In security we can see similar patterns. Take my local supermarket as an example: A couple of years ago they installed WiFi access points so vendors could connect their laptops to the Internet during inventory checks. To cut down on vendor questions they made large labels with the AP's IP address, MAC address, and SSID and stuck them to the outside of the access point. They hung one labeled AP over the canned vegetables, and another came to rest high above the facial tissue.

I'm not sure if they ever figured out why college students and their laptop computers suddenly started hanging out next to the Charmin, but it made me wonder about the rest of the store's security apparatus – especially the part that handled my debit card information.

The thing that brought all this to mind was our recent wrestling with temporal displacement. I had my own struggles with Daylight Savings Time, but felt certain that most large corporations had dealt gracefully with the transition. That feeling was shattered when I got on an airplane Wednesday (you know, three days after the time change) and found that the "Time at Destination" display hadn't been updated. If you want to know what else this made me question, loop back to the first paragraph for a refresher.

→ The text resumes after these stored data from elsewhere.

@[simp] theorem setCamset_frame (s : State) (h : BitVec 32) (f : CamSet → CamSet) :
    (setCamset s h f).ident = s.ident ∧ (setCamset s h f).mbx = s.mbx ∧ (setCamset s h f).eth = s.eth ∧
    (setCamset s h f).win = s.win ∧ (setCamset s h f).store = s.store ∧ (setCamset s h f).mem = s.mem ∧
    (setCamset s h f).bars = s.bars ∧ (setCamset s h f).bench = s.bench ∧ (setCamset s h f).pos = s.pos ∧
    (setCamset s h f).sett = s.sett ∧ (setCamset s h f).vision = s.vision ∧ (setCamset s h f).vd = s.vd ∧
    (setCamset s h f).fabric = s.fabric ∧ (setCamset s h f).ports = s.ports ∧ (setCamset s h f).ptp = s.ptp ∧
    (setCamset s h f).time = s.time ∧ (setCamset s h f).saddle = s.saddle ∧ (setCamset s h f).ilk = s.ilk ∧
    (setCamset s h f).thermal = s.thermal ∧ (setCamset s h f).power = s.power ∧ (setCamset s h f).cps = s.cps ∧
    (setCamset s h f).cairn = s.cairn ∧ (setCamset s h f).transit = s.transit ∧ (setCamset s h f).fresh = s.fresh ∧
    (setCamset s h f).pending = s.pending := by
  exact ⟨rfl, rfl, rfl, rfl, rfl, rfl, rfl, rfl, rfl, rfl, rfl, rfl, rfl, rfl, rfl, rfl, rfl, rfl, rfl, rfl,
     rfl, rfl, rfl, rfl, rfl⟩

@[simp] theorem setCamset_objs (s : State) (h : BitVec 32) (f : CamSet → CamSet) :
    (setCamset s h f).objs = { s.objs with camsets := s.objs.camsets.update (hIdx h) f } := rfl

@[simp] theorem setCalset_frame (s : State) (h : BitVec 32) (f : CalSet → CalSet) :
    (setCalset s h f).ident = s.ident ∧ (setCalset s h f).mbx = s.mbx ∧ (setCalset s h f).eth = s.eth ∧
    (setCalset s h f).win = s.win ∧ (setCalset s h f).store = s.store ∧ (setCalset s h f).mem = s.mem ∧
    (setCalset s h f).bars = s.bars ∧ (setCalset s h f).bench = s.bench ∧ (setCalset s h f).pos = s.pos ∧
    (setCalset s h f).sett = s.sett ∧ (setCalset s h f).vision = s.vision ∧ (setCalset s h f).vd = s.vd ∧
    (setCalset s h f).fabric = s.fabric ∧ (setCalset s h f).ports = s.ports ∧ (setCalset s h f).ptp = s.ptp ∧
    (setCalset s h f).time = s.time ∧ (setCalset s h f).saddle = s.saddle ∧ (setCalset s h f).ilk = s.ilk ∧
    (setCalset s h f).thermal = s.thermal ∧ (setCalset s h f).power = s.power ∧ (setCalset s h f).cps = s.cps ∧
    (setCalset s h f).cairn = s.cairn ∧ (setCalset s h f).transit = s.transit ∧ (setCalset s h f).fresh = s.fresh ∧
    (setCalset s h f).pending = s.pending := by
  exact ⟨rfl, rfl, rfl, rfl, rfl, rfl, rfl, rfl, rfl, rfl, rfl, rfl, rfl, rfl, rfl, rfl, rfl, rfl, rfl, rfl,
     rfl, rfl, rfl, rfl, rfl⟩

@[simp] theorem setCalset_objs (s : State) (h : BitVec 32) (f : CalSet → CalSet) :
    (setCalset s h f).objs = { s.objs with calsets := s.objs.calsets.update (hIdx h) f } := rfl

@[simp] theorem setTimer_frame (s : State) (h : BitVec 32) (f : Timer → Timer) :
    (setTimer s h f).ident = s.ident ∧ (setTimer s h f).mbx = s.mbx ∧ (setTimer s h f).eth = s.eth ∧
    (setTimer s h f).win = s.win ∧ (setTimer s h f).store = s.store ∧ (setTimer s h f).mem = s.mem ∧
    (setTimer s h f).bars = s.bars ∧ (setTimer s h f).bench = s.bench ∧ (setTimer s h f).pos = s.pos ∧
    (setTimer s h f).sett = s.sett ∧ (setTimer s h f).vision = s.vision ∧ (setTimer s h f).vd = s.vd ∧
    (setTimer s h f).fabric = s.fabric ∧ (setTimer s h f).ports = s.ports ∧ (setTimer s h f).ptp = s.ptp ∧
    (setTimer s h f).time = s.time ∧ (setTimer s h f).saddle = s.saddle ∧ (setTimer s h f).ilk = s.ilk ∧
    (setTimer s h f).thermal = s.thermal ∧ (setTimer s h f).power = s.power ∧ (setTimer s h f).cps = s.cps ∧
    (setTimer s h f).cairn = s.cairn ∧ (setTimer s h f).transit = s.transit ∧ (setTimer s h f).fresh = s.fresh ∧
    (setTimer s h f).pending = s.pending := by
  exact ⟨rfl, rfl, rfl, rfl, rfl, rfl, rfl, rfl, rfl, rfl, rfl, rfl, rfl, rfl, rfl, rfl, rfl, rfl, rfl, rfl,
     rfl, rfl, rfl, rfl, rfl⟩

@[simp] theorem setTimer_objs (s : State) (h : BitVec 32) (f : Timer → Timer) :
    (setTimer s h f).objs = { s.objs with timers := s.objs.timers.update (hIdx h) f } := rfl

A display of general competence can go a long way towards making users and customers feel good about the way you're going to handle their information. Security training, reminders of security's importance, and simple steps (like not posting user names and passwords on the bulletin board by the front door) can go a long way towards encouraging more secure behavior on the part of your users and discouraging opportunistic bad behavior. I don't think you need to replace your security team with a theater troupe, but acting the part of a competent, security-conscious IT team can be a significant step towards making it true.

— Curt Franklin is an enthusiastic security geek who used to be one of the Power Rangers (the red one, we think). His checkered past includes stints as a security consultant, an IT staffer at the University of Florida, security editor at Network Computing, chief podcaster for CMP Technology, and various editorial positions at places like InternetWeek, Byte, and Hog Monthly. Special to Dark Reading.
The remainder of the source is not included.